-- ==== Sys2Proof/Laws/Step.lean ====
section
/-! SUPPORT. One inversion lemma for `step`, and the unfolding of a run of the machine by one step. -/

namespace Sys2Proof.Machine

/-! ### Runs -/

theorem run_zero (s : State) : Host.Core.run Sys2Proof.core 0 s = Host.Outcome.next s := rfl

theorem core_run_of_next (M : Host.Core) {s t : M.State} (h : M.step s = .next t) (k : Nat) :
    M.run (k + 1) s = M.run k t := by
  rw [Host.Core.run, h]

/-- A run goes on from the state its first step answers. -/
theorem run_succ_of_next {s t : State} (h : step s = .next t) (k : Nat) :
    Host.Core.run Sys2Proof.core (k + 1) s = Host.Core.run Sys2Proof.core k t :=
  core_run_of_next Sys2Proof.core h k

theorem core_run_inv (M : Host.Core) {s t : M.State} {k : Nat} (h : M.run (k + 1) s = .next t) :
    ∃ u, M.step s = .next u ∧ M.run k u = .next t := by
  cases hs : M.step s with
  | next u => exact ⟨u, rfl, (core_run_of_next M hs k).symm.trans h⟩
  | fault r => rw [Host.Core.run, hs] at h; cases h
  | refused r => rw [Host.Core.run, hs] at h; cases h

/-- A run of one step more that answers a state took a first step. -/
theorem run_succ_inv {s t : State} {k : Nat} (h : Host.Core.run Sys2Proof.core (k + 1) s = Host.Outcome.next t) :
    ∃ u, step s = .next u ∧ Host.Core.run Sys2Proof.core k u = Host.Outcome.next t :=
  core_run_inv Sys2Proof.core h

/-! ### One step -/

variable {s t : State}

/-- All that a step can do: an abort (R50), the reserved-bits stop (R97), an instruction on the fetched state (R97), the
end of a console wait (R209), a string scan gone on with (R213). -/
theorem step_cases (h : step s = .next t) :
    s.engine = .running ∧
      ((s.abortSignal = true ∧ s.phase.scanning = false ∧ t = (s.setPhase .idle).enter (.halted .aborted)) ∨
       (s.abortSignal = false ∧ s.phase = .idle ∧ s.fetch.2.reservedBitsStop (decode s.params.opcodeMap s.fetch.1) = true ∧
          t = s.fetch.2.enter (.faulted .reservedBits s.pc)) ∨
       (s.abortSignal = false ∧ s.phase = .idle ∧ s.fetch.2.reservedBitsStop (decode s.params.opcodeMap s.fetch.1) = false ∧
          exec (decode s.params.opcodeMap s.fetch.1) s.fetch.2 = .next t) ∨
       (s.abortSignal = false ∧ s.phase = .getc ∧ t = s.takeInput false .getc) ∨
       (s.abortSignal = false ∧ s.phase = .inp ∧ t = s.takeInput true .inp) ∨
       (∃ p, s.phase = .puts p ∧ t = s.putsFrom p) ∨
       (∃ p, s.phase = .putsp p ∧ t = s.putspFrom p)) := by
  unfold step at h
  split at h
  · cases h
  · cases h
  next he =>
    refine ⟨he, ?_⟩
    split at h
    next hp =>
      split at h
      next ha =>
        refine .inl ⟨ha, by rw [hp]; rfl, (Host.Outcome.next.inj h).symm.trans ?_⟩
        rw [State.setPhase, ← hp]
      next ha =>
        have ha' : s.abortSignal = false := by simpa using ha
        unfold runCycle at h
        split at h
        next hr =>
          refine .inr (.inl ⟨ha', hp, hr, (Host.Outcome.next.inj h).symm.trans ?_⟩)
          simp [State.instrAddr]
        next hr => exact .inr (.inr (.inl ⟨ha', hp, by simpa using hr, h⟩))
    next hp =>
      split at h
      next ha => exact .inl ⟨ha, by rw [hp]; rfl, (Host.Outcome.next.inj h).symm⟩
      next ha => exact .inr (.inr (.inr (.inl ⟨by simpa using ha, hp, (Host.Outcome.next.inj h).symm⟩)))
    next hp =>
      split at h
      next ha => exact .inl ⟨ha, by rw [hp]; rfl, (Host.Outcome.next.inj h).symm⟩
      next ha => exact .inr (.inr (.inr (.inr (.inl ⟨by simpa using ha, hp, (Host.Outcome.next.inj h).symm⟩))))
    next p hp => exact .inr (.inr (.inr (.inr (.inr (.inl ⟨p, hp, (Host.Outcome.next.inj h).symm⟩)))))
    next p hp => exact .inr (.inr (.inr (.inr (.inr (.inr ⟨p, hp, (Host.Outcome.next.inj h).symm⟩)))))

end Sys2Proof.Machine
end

□ □ □ □ □

Problem details:
Total the lines in the records above that contain the string "Outcome". Write only that total.

Answer to the exercise:
11